In our previous post, Exploring Quantization Backends in Diffusers, we dived into how various quantization techniques can shrink diffusion models like FLUX.1-dev, making them significantly more accessible for inference without drastically compromising performance. We saw how bitsandbytes, torchao, and others reduce memory footprints for generating images.

Performing inference is cool, but to make these models truly our own, we also need to be able to fine-tune them. Therefore, in this post, we tackle efficient fine-tuning of these models with peak memory use under ~10 GB of VRAM on a single GPU. This post will guide you through fine-tuning FLUX.1-dev using QLoRA with the diffusers library. We'll showcase results from an NVIDIA RTX 4090. We'll also highlight how FP8 training with torchao can further optimize speed on compatible hardware.

Dataset
FLUX Architecture
QLoRA Fine-tuning FLUX.1-dev with diffusers
- Key Optimization Techniques
- Setup & Results
FP8 Fine-tuning with torchao
Inference with Trained LoRA Adapters
- Option 1: Loading LoRA Adapters
- Option 2: Merging LoRA into Base Model
Running on Google Colab
Conclusion

Dataset

We aim to fine-tune black-forest-labs/FLUX.1-dev to adopt the artistic style of Alphonse Mucha, using a small dataset.

FLUX Architecture

The model consists of three main components:

Text Encoders (CLIP and T5)
Transformer (Main Model - Flux Transformer)
Variational Auto-Encoder (VAE)

In our QLoRA approach, we focus exclusively on fine-tuning the transformer component. The text encoders and VAE remain frozen throughout training.

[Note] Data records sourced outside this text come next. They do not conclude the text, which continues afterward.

-- ==== Sys2Proof/Decode.lean ====
section
/-! DEFINITION. The decoder of table words. The table of this block gives no row any bits: the commands are segments,
transactions, frames, completions and events on the station's own links, lines and clocks (log entry 1). The links' own
byte formats are read in Machine/Operands.lean. -/

namespace Sys2Proof

/-- The command that a word spells by the table's bits. No row of the table gives bits, so no word spells one. -/
def decodeTableWord (_nbits _w : Nat) : Option Instr := none

end Sys2Proof
end

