/-! ## The whole station -/

/-- The state of the station and the queue of commands that wait. `now` is the model's clock in bit times of the peer
bus, 0.04 µs each (log entry 3); `choices` numbers the free values used so far (log entry 11); `sent` is what the
station has put out, oldest first (log entry 5). -/
@[ext]
structure State where
  station : StationState
  hold : Bool
  quiet : Bool
  settings : Settings
  clearPosition : Nat
  streams : Vector Stream 16
  engines : Vector Engine 4
  lastAssigned : Fin 16
  digestQueue : List DigestJob
  index : Index
  resolution : Resolution
  bus : PeerBus
  containers : ContainerManager
  sealUnit : SealUnit
  sealLineLow : Bool
  store : StorePort
  walker : Walker
  management : Management
  staging : Sparse Byte
  now : Nat
  choices : Nat
  sent : List Output
  pending : List Instr
  deriving DecidableEq, Repr

/-- A command never ends in a fault on this station: the manual names no condition that stops it, and every refusal it
describes is a reply or a dropped frame. Nobody raises a fault; having none is safe in no direction that a claim could
use, since a step then always answers a next state or a refusal by name. -/
inductive Fault where
  deriving DecidableEq, Repr

/-- Why a command has no meaning. -/
inductive Refusal where
  /-- Raised by `exec` for a command whose meaning is not written yet. Safe: nothing is claimed of it. No arm raises it. -/
  | notModelled (mnemonic : String)
  deriving DecidableEq, Repr

/-- The station right after reset: RESET asserted, every block at the values of its own chapter, index and staging memory
listing nothing, the inputs HOLD released and the seal line high (log entries 6 to 9), no command waiting. -/
def State.reset : State :=
  { station := .reset, hold := false, quiet := false, settings := Settings.zero, clearPosition := 0
    streams := Vector.replicate 16 Stream.initial, engines := Vector.replicate 4 Engine.free, lastAssigned := 15
    digestQueue := [], index := Index.initial, resolution := Resolution.initial, bus := PeerBus.initial
    containers := ContainerManager.initial, sealUnit := SealUnit.initial, sealLineLow := false
    store := StorePort.initial, walker := Walker.initial, management := Management.initial, staging := []
    now := 0, choices := 0, sent := [], pending := [] }

end Sys2Proof.Machine
end

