-- ==== Sys2Proof/Machine/Intake.lean ====
section
/-! DEFINITION. The segments of the intake link (chapter 1): OPEN_SEGMENT, DATA_SEGMENT, CLOSE_SEGMENT, ABORT_SEGMENT and
MALFORMED_SEGMENT. A segment that arrives while RESET is asserted is not received (R1). -/

namespace Sys2Proof.Machine

/-- The one reply to a segment (R1, R172). -/
def State.reply (s : State) (stream : Byte) (kind : SegmentKind) (sequence : Half) (status : ReplyStatus) (free : Nat) :
    State :=
  s.send (.intake (replyBytes stream kind.code sequence status free))

/-- A reply about stream `i` with its free slot count as it stands (R1). -/
def State.replyFor (s : State) (i : Fin 16) (kind : SegmentKind) (sequence : Half) (status : ReplyStatus) : State :=
  s.reply (BitVec.ofNat 8 i.val) kind sequence status (s.stream i).freeQueueSlots

/-- R2 and R3 for the four known kinds: nothing in RESET, NOT_READY in LOADING and CLEARING, NOT_OPEN for a stream above
15, and HOLDING for an OPEN or DATA in HOLDING; otherwise the kind's own handling. -/
def State.intakeGate (s : State) (stream : Byte) (kind : SegmentKind) (sequence : Half) (own : Fin 16 → State) : State :=
  if s.station = .reset then s
  else if s.starting then s.reply stream kind sequence .notReady 64
  else
    match streamOf stream with
    | none => s.reply stream kind sequence .notOpen 0
    | some i =>
      if s.station = .holding ∧ (kind = .opens ∨ kind = .data) then s.replyFor i kind sequence .holding
      else own i

/-! ## OPEN (R5 to R7) -/

/-- The window check of R6, with exact sums. -/
def windowPasses (t : Settings) (base size : Word) : Bool :=
  size.toNat = 0 ||
  (16 ≤ size.toNat && size.toNat ≤ 1048576 && base.toNat % 64 = 0 && t.recipeBase ≤ base.toNat &&
    base.toNat + size.toNat * 64 ≤ t.recipeBase + t.recipeSize)

/-- The stream context that an accepted OPEN sets up (R7, R105). -/
def Stream.openedWith (branch base size : Word) : Stream :=
  { Stream.initial with
    state := .opened, branch := branch
    kind := if size.toNat = 0 then .survey else .normal
    windowBase := if size.toNat = 0 then 0 else base
    windowSize := size }

/-- The checks of R5 in order, and the acceptance of R7. -/
def State.takeOpen (s : State) (i : Fin 16) (sequence : Half) (branch base size : Word) : State :=
  if (s.stream i).state ≠ .idle then s.replyFor i .opens sequence .busy
  else if sequence ≠ 0#16 then s.replyFor i .opens sequence .sequence
  else if !windowPasses s.settings base size then s.replyFor i .opens sequence .range
  else (s.setStream i (Stream.openedWith branch base size)).replyFor i .opens sequence .accepted

/-- OPEN_SEGMENT (R5). -/
def execOpenSegment (stream : Byte) (sequence : Half) (branch windowBase windowSize : Word) (s : State) :
    Host.Outcome State Fault Refusal :=
  .next (s.intakeGate stream .opens sequence (fun i => s.takeOpen i sequence branch windowBase windowSize))

/-! ## DATA (R8 to R10) -/

/-- What a stream not taking DATA or CLOSE answers; none for OPEN (R8, R11). -/
def StreamState.refusal : StreamState → Option ReplyStatus
  | .idle => some .notOpen
  | .closing => some .notOpen
  | .aborting => some .notOpen
  | .faulted => some .faulted
  | .opened => none

/-- Accepted bytes rise by a payload length; past 2^64 − 1 the value is free (log entry 13). -/
def State.addBytes (s : State) (x : Stream) (n : Nat) : Wide × State :=
  if x.bytesAccepted.toNat + n < 18446744073709551616 then (x.bytesAccepted + BitVec.ofNat 64 n, s)
  else (Config.freeBytesAccepted s.choices, { s with choices := s.choices + 1 })

/-- The stream once an entry of a kind with a sequence is accepted: it takes the next queue slot, and the sequences advance
(R9, R10, R11, R13). -/
def Stream.accept (x : Stream) (sequence : Half) (kind : EntryKind) : Stream :=
  { x with
    queue := x.queue ++ [{ slot := x.nextQueueSlot, sequence := sequence, kind := kind }]
    nextQueueSlot := x.nextQueueSlot + 1
    lastAccepted := sequence
    expected := sequence + 1 }

/-- The acceptance of R10. -/
def State.acceptData (s : State) (i : Fin 16) (sequence : Half) (payload : List Byte) : State :=
  let x := s.stream i
  let (bytes, s1) := s.addBytes x payload.length
  let s2 : State := { s1 with staging := writeBytes s1.staging (segmentPlace i x.nextQueueSlot) payload }
  s2.setStream i { x.accept sequence (.data payload.length) with bytesAccepted := bytes }

/-- The checks of R8 in order, and the acceptance of R10. -/
def State.takeData (s : State) (i : Fin 16) (sequence : Half) (payload : List Byte) : State :=
  let x := s.stream i
  match x.state.refusal with
  | some status => s.replyFor i .data sequence status
  | none =>
    if payload.length = 0 ∨ 8192 < payload.length then s.replyFor i .data sequence .length
    else if sequence = x.lastAccepted then s.replyFor i .data sequence .duplicate
    else if sequence ≠ x.expected then s.replyFor i .data sequence .sequence
    else if x.freeQueueSlots = 0 then s.replyFor i .data sequence .full
    else (s.acceptData i sequence payload).replyFor i .data sequence .accepted

/-- DATA_SEGMENT (R8). -/
def execDataSegment (stream : Byte) (sequence : Half) (payload : List Byte) (s : State) :
    Host.Outcome State Fault Refusal :=
  .next (s.intakeGate stream .data sequence (fun i => s.takeData i sequence payload))

/-! ## CLOSE (R11) -/

/-- The checks of R11 in order, and the acceptance. -/
def State.takeClose (s : State) (i : Fin 16) (sequence : Half) : State :=
  let x := s.stream i
  match x.state.refusal with
  | some status => s.replyFor i .close sequence status
  | none =>
    if sequence ≠ x.expected then s.replyFor i .close sequence .sequence
    else if x.freeQueueSlots = 0 then s.replyFor i .close sequence .full
    else (s.setStream i { x.accept sequence .close with state := .closing }).replyFor i .close sequence .accepted

/-- CLOSE_SEGMENT (R11). -/
def execCloseSegment (stream : Byte) (sequence : Half) (s : State) : Host.Outcome State Fault Refusal :=
  .next (s.intakeGate stream .close sequence (fun i => s.takeClose i sequence))

/-! ## ABORT (R15) -/

/-- A CLOSED report of the stream held for room is withdrawn (R12). -/
def State.withdrawClosed (s : State) (i : Fin 16) : State :=
  { s with management := { s.management with held := s.management.held.filter (fun r => !r.closes i) } }

/-- The accepted ABORT: the stream turns ABORTING, its work is torn down, the reply carries 64, and the ABORTED report is
made if nothing is in flight (R15, R16). -/
def State.abortNow (s : State) (i : Fin 16) : State :=
  let s1 := (s.modStream i (fun x => { x with state := .aborting })).withdrawClosed i
  let s2 := ((s1.tearDown i .awaited).abortRelease i).reply (BitVec.ofNat 8 i.val) .abort 0 .accepted 64
  s2.settle

/-- R15 by the stream's state. -/
def State.takeAbort (s : State) (i : Fin 16) : State :=
  match (s.stream i).state with
  | .idle => s.reply (BitVec.ofNat 8 i.val) .abort 0 .notOpen 64
  | .aborting => s.reply (BitVec.ofNat 8 i.val) .abort 0 .accepted 64
  | .opened => s.abortNow i
  | .closing => s.abortNow i
  | .faulted => s.abortNow i

/-- ABORT_SEGMENT (R15). -/
def execAbortSegment (stream : Byte) (s : State) : Host.Outcome State Fault Refusal :=
  .next (s.intakeGate stream .abort 0 (fun i => s.takeAbort i))

/-! ## Malformed segments (R3) -/

/-- The sequence a reply echoes: 0 for an ABORT, else as received (R172). For a kind that is none of the four, to which R171 gives
no sequence field, header bytes 2 and 3 are echoed (DEDUCED, log entry 35). -/
def echoedSequence (kind : Byte) (sequence : Half) : Half := if kind = SegmentKind.abort.code then 0 else sequence

/-- MALFORMED_SEGMENT (R2, R3). A segment of a known kind for a stream from 0 to 15 is not malformed, and this step does not
occur for it (log entry 2). -/
def execMalformedSegment (kind stream : Byte) (sequence : Half) (s : State) : Host.Outcome State Fault Refusal :=
  .next
    (if s.station = .reset ∨ (isSegmentKind kind = true ∧ stream.toNat ≤ 15) then s
    else if s.starting then
      s.send (.intake (replyBytes stream kind (echoedSequence kind sequence) .notReady 64))
    else s.send (.intake (replyBytes stream kind (echoedSequence kind sequence) .notOpen 0)))

end Sys2Proof.Machine
end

QLoRA Fine-tuning FLUX.1-dev with Diffusers

We used a diffusers training script (slightly modified from here designed for DreamBooth-style LoRA fine-tuning of FLUX models. Also, a shortened version to reproduce the results in this blogpost (and used in the Google Colab) is available here. Let's examine the crucial parts for QLoRA and memory efficiency:

Key Optimization Techniques

LoRA (Low-Rank Adaptation) Deep Dive: LoRA makes model training more efficient by keeping track of the weight updates with low-rank matrices. Instead of updating the full weight matrix $W$ , LoRA learns two smaller matrices $A$ and $B$ . The update to the weights for the model is $\Delta W = B A$ , where $A \in \mathbb{R}^{r \times k}$ and $B \in \mathbb{R}^{d \times r}$ . The number $r$ (called rank) is much smaller than the original dimensions, which means less parameters to update. Lastly, $\alpha$ is a scaling factor for the LoRA activations. This affects how much LoRA affects the updates, and is often set to the same value as the $r$ or a multiple of it. It helps balance the influence of the pre-trained model and the LoRA adapter. For a general introduction to the concept, check out our previous blog post: Using LoRA for Efficient Stable Diffusion Fine-Tuning.

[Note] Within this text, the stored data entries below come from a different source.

-- ==== Sys2Proof/Machine/Station.lean ====
section
/-! DEFINITION. The station states (chapter 11): RESET_ASSERT, RESET_RELEASE, SETTINGS_LOADED, CLEAR_WALK_STEP, HOLD_ASSERT
and HOLD_RELEASE. -/

namespace Sys2Proof.Machine

/-! ## RESET (R162) -/

/-- The bucket a request or scrub step in service was working on. -/
def State.bucketInService (s : State) : Option Nat :=
  match s.index.service with
  | .nothing => none
  | .request (.lookup f _ _ _ _ _) => some (s.bucketNumber f)
  | .request (.answer f _ _) => some (s.bucketNumber f)
  | .request (.insert f _ _ _ _) => some (s.bucketNumber f)
  | .scrub b => some b

/-- Index memory after RESET: a bucket partly rewritten by a request in service may be left in any state; the rest stays
(R55). -/
def State.cutBuckets (s : State) : Sparse (List IndexEntry) :=
  match s.bucketInService with
  | none => s.index.buckets
  | some b =>
    s.index.buckets.put [] b
      ((Config.freeBucket s.choices).map (fun e => { fingerprint := e.1, slot := e.2.1, ordinal := e.2.2 }))

/-- The bits of a frame or a jam that RESET cuts off: those driven up to now, with no jam added (R100). -/
def State.bitsCut (s : State) : List Bool := s.bus.drivenBits s.settings.station s.now

/-- The line after RESET: the station stops driving at once, at the bit it has reached (R100). -/
def State.lineAfterReset (s : State) : BusLine :=
  match s.bus.line, s.bus.transmitter with
  | .driven t, _ => .driven t
  | .idle _, .sending since => .idle (since + s.bitsCut.length)
  | .idle _, .jamming since => .idle (since + s.bitsCut.length)
  | .idle t, .empty => .idle t
  | .idle t, .waiting _ => .idle t

/-- RESET_ASSERT: every block stops and takes the reset values of its own chapter (R162), and what the station was driving on
the peer bus ends where it stands (R100). What is not the station's to reset stays: the levels of the HOLD and seal line
inputs, the attached memories, the clock, what has been sent (log entry 27). -/
def execResetAssert (s : State) : Host.Outcome State Fault Refusal :=
  .next { State.reset with
    hold := s.hold
    sealLineLow := s.sealLineLow
    index := { Index.initial with buckets := s.cutBuckets }
    bus := { PeerBus.initial with line := s.lineAfterReset }
    staging := s.staging
    now := s.now
    choices := s.choices + 1
    sent := s.sent ++ (if s.bitsCut = [] then [] else [.bus s.bitsCut])
    pending := s.pending }

/-- RESET_RELEASE: the station enters LOADING (R162). -/
def execResetRelease (s : State) : Host.Outcome State Fault Refusal :=
  .next (if s.station = .reset then { s with station := .loading } else s)

/-! ## Settings and the clear walk (R54, R163) -/

/-- The settings are in force: the container table is all FREE for the S just loaded, mode and period of the Seal Unit are
taken, and the clear walk is at bucket 0 (R54, R118, R133, R135, R163). -/
def State.loadSettings (s : State) (t : Settings) : State :=
  { s with
    station := .clearing, settings := t, clearPosition := 0
    containers := { ContainerManager.initial with freeSlots := t.slots }
    sealUnit := { s.sealUnit with mode := t.mode, period := t.sealP * t.sealC } }

/-- SETTINGS_LOADED: the values are taken and clamped, or defaults are used and SETTINGS_DEFAULT is set; the station enters
CLEARING in the same step (R162, R163). -/
def execSettingsLoaded (acknowledged : Bool) (image : List Byte) (s : State) : Host.Outcome State Fault Refusal :=
  .next
    (if s.station = .loading then
      let s1 := s.loadSettings (Settings.load acknowledged image)
      (if imageValid acknowledged image then s1 else s1.latch .settingsDefault).refresh
    else s)

/-- The station enters HOLDING, and the Seal Unit makes a hold round in the same step (R141, R164). -/
def State.enterHolding (s : State) : State := ({ s with station := .holding } : State).askRound

/-- The station enters RUNNING from CLEARING: the detect state starts from the line's level, the seal timer starts in DRIVE,
and the station watches the bus from now on, with no frame in progress taken up (R91, R136, R137; log entry 24). -/
def State.enterRunning (s : State) : State :=
  { s with
    station := .running
    sealUnit := { s.sealUnit with
      detect := if s.sealLineLow then .lowDetected else .lineHigh
      timer := if s.sealUnit.mode = .drive then some s.now else s.sealUnit.timer }
    bus := { s.bus with receiver := .listening, watchedSince := s.now } }

/-- CLEAR_WALK_STEP: the walk empties one bucket; after bucket 2^k − 1 the station enters RUNNING, and HOLDING at once if
HOLD is asserted (R54, R162). -/
def execClearWalkStep (s : State) : Host.Outcome State Fault Refusal :=
  .next
    (if s.station = .clearing then
      let s1 : State := { s.setBucket s.clearPosition [] with clearPosition := s.clearPosition + 1 }
      if s1.clearPosition < 2 ^ s.settings.indexExponent then s1
      else if s.hold then s1.enterRunning.enterHolding.settle
      else s1.enterRunning.refresh
    else s)

/-! ## HOLD (R164) -/

/-- HOLD_ASSERT: in RUNNING the station goes to HOLDING with a hold round; in every other state only the input's level
changes (R162, R164). -/
def execHoldAssert (s : State) : Host.Outcome State Fault Refusal :=
  .next
    (if s.station = .running then ({ s with hold := true } : State).enterHolding.settle
    else { s with hold := true })

/-- HOLD_RELEASE: in HOLDING the station returns to RUNNING and QUIET is deasserted (R164). -/
def execHoldRelease (s : State) : Host.Outcome State Fault Refusal :=
  .next
    (if s.station = .holding then ({ s with hold := false, station := .running } : State).refresh
    else { s with hold := false })

end Sys2Proof.Machine
end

Illustration of LoRA injecting two low-rank matrices around a frozen weight matrix

QLoRA: The Efficiency Powerhouse: QLoRA enhances LoRA by first loading the pre-trained base model in a quantized format (typically 4-bit via bitsandbytes), drastically cutting the base model's memory footprint. It then trains LoRA adapters (usually in FP16/BF16) on top of this quantized base. This dramatically lowers the VRAM needed to hold the base model.

For instance, in the DreamBooth training script for HiDream 4-bit quantization with bitsandbytes reduces the peak memory usage of a LoRA fine-tune from ~60GB down to ~37GB with negligible-to-none quality degradation. The very same principle is what we apply here to fine-tune FLUX.1 on a consumer-grade hardware.

8-bit Optimizer (AdamW): Standard AdamW optimizer maintains first and second moment estimates for each parameter in 32-bit (FP32), which consumes a lot of memory. The 8-bit AdamW uses block-wise quantization to store optimizer states in 8-bit precision, while maintaining training stability. This technique can reduce optimizer memory usage by ~75% compared to standard FP32 AdamW. Enabling it in the script is straightforward:


# Check for the --use_8bit_adam flag
if args.use_8bit_adam:
    optimizer_class = bnb.optim.AdamW8bit
else:
    optimizer_class = torch.optim.AdamW

optimizer = optimizer_class(
    params_to_optimize,
    betas=(args.adam_beta1, args.adam_beta2),
    weight_decay=args.adam_weight_decay,
    eps=args.adam_epsilon,
)

Gradient Checkpointing: During forward pass, intermediate activations are typically stored for backward pass gradient computation. Gradient checkpointing trades computation for memory by only storing certain checkpoint activations and recomputing others during backpropagation.

if args.gradient_checkpointing:
    transformer.enable_gradient_checkpointing()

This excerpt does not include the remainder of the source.